This exercise calls for the line with "firnSeq : Nat := 0", the line with "kept : List KeptRecord := []", and all lines between them in the material below, output exactly and with no other lines.

---*---

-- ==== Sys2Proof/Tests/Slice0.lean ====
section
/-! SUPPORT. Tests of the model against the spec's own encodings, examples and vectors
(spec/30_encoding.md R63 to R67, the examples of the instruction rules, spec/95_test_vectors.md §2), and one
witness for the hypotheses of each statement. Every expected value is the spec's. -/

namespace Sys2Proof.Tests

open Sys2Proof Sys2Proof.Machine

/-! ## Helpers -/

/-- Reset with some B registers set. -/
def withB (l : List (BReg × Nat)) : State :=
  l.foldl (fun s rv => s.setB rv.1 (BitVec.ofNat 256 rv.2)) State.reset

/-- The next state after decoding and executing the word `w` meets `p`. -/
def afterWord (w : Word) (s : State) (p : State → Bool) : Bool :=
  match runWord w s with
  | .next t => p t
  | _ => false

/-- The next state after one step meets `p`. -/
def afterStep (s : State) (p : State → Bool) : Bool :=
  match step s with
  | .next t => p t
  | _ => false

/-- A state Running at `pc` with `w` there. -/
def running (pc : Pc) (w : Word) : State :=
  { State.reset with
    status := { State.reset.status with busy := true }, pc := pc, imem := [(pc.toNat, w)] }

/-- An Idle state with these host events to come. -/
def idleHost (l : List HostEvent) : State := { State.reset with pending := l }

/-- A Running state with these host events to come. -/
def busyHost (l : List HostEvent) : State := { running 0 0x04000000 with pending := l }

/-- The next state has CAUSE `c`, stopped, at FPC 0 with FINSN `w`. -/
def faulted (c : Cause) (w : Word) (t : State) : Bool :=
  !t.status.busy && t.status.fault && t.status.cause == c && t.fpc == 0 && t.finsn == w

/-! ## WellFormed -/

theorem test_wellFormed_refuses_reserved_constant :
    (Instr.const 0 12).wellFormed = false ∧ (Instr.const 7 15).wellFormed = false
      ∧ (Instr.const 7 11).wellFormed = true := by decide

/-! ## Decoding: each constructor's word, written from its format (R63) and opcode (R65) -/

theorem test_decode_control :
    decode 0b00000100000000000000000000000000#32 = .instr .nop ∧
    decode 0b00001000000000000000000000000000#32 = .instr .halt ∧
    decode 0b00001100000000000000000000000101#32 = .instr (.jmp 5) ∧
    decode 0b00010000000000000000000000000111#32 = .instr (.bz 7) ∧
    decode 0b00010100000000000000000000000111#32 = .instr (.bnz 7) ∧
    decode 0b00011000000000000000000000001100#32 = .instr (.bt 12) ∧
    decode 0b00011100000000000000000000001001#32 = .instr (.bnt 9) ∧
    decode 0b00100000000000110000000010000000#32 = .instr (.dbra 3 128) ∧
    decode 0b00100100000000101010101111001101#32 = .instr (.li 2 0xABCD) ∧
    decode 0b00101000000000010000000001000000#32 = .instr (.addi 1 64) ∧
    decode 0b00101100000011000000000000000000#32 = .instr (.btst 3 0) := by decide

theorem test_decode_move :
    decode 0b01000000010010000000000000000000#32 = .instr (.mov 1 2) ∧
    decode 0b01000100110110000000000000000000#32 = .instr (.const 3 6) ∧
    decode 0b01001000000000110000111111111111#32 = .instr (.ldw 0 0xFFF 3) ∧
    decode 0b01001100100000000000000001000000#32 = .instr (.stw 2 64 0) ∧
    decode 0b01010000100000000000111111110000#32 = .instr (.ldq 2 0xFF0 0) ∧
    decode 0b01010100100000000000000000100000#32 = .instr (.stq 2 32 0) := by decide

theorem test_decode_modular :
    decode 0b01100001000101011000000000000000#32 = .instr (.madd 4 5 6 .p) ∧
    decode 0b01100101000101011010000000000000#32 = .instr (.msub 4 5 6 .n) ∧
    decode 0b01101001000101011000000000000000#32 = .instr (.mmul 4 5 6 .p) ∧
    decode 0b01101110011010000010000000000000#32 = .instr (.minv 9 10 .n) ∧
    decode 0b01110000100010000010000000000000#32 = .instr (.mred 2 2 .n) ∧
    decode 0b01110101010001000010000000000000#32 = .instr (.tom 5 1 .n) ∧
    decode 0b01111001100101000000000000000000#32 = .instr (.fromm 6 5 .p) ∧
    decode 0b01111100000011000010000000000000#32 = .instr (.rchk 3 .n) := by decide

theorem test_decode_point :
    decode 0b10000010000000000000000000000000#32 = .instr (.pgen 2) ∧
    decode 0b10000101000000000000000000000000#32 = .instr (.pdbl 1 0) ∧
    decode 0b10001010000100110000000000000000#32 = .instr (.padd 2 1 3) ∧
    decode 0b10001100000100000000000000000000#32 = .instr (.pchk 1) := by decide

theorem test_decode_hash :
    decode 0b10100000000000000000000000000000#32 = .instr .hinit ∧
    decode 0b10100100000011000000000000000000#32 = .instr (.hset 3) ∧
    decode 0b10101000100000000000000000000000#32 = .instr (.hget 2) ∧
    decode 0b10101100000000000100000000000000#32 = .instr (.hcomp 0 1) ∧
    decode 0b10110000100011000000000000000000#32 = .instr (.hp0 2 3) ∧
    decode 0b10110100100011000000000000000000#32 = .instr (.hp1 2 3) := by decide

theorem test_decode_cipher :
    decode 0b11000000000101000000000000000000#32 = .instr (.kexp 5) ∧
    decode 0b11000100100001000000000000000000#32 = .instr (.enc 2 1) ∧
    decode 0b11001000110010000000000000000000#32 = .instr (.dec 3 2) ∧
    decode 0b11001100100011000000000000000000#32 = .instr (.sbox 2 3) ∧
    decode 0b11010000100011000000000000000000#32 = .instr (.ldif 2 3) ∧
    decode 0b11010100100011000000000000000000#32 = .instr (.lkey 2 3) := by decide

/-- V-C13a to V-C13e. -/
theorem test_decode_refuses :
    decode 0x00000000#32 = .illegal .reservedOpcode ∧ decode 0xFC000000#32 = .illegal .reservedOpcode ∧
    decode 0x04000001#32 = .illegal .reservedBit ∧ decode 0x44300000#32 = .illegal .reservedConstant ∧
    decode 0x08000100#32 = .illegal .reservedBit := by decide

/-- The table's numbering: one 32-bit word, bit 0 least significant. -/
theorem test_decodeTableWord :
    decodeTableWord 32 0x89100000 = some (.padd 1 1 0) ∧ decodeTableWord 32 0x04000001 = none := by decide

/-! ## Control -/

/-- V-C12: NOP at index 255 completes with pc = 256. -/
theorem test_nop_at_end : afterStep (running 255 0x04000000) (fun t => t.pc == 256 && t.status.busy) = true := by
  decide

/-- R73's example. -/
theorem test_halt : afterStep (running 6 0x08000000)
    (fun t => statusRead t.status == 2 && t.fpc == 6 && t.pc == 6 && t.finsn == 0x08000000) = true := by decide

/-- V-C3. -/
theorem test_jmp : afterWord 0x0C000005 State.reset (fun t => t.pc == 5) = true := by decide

---*---

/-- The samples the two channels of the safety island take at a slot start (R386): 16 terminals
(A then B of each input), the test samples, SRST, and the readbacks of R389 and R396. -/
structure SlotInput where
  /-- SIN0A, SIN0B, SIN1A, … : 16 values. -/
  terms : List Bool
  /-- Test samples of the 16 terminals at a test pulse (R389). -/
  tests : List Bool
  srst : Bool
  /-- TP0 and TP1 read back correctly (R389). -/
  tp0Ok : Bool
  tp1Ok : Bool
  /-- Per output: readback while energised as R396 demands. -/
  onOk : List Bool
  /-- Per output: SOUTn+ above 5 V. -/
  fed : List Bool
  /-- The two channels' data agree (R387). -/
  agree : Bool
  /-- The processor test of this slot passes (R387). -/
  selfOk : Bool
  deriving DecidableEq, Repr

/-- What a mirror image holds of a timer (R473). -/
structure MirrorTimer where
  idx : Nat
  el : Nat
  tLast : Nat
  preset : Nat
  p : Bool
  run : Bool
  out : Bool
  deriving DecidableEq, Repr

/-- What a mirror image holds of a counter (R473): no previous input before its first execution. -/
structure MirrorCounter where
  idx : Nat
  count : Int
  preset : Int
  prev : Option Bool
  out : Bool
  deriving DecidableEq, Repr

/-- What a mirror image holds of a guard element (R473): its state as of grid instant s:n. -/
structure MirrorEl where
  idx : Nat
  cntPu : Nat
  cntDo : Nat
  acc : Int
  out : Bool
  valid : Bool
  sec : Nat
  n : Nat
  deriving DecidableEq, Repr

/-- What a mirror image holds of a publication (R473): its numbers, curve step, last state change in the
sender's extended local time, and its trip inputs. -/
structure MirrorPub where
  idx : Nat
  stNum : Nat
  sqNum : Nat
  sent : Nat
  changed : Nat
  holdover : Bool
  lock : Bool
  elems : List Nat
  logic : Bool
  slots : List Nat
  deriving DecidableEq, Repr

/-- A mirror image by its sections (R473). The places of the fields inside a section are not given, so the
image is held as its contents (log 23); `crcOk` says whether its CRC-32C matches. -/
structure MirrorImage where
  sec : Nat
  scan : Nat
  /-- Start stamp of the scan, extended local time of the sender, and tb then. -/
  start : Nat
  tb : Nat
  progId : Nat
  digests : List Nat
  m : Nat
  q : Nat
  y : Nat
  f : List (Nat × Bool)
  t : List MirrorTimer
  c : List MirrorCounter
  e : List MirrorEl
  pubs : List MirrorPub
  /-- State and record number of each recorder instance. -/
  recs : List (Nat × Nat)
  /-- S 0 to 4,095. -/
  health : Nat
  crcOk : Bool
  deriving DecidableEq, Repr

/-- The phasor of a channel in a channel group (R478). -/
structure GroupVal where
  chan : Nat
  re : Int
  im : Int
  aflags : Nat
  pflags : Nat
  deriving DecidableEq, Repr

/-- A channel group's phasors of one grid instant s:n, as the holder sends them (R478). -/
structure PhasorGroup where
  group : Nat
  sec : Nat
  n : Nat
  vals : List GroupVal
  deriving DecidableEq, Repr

---*---

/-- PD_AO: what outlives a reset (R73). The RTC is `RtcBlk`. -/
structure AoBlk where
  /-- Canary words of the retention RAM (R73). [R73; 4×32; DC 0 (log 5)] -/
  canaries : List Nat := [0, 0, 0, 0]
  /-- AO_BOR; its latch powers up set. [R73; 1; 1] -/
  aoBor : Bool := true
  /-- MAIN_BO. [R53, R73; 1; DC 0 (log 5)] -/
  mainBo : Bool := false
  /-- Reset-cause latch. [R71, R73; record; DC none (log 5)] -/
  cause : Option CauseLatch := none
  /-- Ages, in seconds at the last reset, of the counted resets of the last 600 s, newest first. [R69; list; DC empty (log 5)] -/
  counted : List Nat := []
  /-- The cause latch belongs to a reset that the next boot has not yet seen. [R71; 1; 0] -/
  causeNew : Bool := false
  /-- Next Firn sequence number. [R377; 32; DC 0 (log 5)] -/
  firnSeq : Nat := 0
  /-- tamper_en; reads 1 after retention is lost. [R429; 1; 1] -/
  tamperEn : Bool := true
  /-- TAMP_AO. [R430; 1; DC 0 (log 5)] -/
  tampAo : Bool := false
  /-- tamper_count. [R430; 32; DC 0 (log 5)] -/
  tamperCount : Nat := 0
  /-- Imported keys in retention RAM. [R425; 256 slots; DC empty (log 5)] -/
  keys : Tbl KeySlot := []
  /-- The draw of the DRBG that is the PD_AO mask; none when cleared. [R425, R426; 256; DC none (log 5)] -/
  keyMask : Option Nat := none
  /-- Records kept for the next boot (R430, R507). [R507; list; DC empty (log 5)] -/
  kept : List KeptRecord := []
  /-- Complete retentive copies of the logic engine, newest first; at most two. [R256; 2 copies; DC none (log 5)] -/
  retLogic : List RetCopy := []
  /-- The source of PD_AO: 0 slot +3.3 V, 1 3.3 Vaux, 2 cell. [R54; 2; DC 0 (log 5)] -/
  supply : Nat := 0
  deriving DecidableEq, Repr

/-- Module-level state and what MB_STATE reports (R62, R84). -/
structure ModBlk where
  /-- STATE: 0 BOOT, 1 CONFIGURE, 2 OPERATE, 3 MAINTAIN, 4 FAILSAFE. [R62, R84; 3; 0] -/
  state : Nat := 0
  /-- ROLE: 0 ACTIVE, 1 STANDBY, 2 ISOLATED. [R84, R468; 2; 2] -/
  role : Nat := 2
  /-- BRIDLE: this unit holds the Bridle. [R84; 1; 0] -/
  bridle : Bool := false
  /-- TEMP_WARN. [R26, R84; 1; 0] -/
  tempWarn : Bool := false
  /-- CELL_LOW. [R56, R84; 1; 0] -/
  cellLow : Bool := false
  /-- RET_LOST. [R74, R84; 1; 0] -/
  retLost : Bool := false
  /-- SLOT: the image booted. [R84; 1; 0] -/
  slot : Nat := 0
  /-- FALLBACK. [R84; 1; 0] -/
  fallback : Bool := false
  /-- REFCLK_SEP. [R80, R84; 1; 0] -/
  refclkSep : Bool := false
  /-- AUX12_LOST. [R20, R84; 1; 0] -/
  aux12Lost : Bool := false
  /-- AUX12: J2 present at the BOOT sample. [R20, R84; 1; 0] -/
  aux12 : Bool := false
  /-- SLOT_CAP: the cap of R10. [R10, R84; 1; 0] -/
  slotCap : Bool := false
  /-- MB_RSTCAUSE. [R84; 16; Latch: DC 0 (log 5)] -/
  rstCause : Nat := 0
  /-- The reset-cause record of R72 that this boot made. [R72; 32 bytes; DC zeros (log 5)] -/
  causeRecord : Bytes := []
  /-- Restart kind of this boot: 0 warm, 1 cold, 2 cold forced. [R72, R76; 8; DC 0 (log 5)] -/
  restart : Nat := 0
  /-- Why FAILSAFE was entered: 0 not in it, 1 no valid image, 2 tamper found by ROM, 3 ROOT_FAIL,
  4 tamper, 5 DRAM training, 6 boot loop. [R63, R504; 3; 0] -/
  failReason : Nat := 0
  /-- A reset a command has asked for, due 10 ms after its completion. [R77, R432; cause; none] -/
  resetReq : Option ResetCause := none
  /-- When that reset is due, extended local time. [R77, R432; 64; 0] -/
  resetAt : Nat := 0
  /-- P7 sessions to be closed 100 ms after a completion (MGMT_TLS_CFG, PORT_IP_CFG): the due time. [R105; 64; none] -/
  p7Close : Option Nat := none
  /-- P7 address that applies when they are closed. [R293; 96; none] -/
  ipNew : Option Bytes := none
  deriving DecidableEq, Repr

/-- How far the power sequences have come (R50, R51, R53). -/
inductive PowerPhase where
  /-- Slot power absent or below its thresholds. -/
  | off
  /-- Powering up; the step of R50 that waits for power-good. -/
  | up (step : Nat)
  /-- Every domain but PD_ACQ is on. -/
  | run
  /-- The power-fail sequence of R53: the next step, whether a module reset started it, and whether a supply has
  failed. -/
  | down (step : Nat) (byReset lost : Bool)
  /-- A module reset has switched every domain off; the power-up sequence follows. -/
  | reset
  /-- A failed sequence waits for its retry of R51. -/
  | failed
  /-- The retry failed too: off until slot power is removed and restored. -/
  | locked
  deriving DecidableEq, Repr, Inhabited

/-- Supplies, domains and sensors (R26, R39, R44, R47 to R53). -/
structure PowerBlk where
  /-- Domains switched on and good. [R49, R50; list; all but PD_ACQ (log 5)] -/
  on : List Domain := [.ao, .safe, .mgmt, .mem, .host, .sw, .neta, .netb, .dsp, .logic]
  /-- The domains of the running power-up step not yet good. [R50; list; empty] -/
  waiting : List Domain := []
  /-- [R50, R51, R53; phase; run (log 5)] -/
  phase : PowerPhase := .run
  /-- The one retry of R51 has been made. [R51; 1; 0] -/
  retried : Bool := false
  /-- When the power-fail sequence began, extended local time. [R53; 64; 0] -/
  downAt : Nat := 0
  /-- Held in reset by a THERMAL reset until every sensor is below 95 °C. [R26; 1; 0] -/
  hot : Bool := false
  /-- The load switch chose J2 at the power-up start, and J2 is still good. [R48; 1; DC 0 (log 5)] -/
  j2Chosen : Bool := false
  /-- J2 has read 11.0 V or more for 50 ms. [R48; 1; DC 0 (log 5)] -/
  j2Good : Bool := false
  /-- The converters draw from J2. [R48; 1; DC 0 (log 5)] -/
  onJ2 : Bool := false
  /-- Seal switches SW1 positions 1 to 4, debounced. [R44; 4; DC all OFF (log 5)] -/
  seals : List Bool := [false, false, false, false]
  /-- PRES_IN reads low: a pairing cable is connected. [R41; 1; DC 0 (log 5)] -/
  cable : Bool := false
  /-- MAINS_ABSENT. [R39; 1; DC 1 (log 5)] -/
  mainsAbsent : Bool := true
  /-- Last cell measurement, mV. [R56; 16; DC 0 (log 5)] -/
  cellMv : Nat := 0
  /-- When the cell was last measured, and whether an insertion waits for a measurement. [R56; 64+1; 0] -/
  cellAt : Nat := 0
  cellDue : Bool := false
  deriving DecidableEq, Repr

---*---

Solution for this task:
  firnSeq : Nat := 0
  /-- tamper_en; reads 1 after retention is lost. [R429; 1; 1] -/
  tamperEn : Bool := true
  /-- TAMP_AO. [R430; 1; DC 0 (log 5)] -/
  tampAo : Bool := false
  /-- tamper_count. [R430; 32; DC 0 (log 5)] -/
  tamperCount : Nat := 0
  /-- Imported keys in retention RAM. [R425; 256 slots; DC empty (log 5)] -/
  keys : Tbl KeySlot := []
  /-- The draw of the DRBG that is the PD_AO mask; none when cleared. [R425, R426; 256; DC none (log 5)] -/
  keyMask : Option Nat := none
  /-- Records kept for the next boot (R430, R507). [R507; list; DC empty (log 5)] -/
  kept : List KeptRecord := []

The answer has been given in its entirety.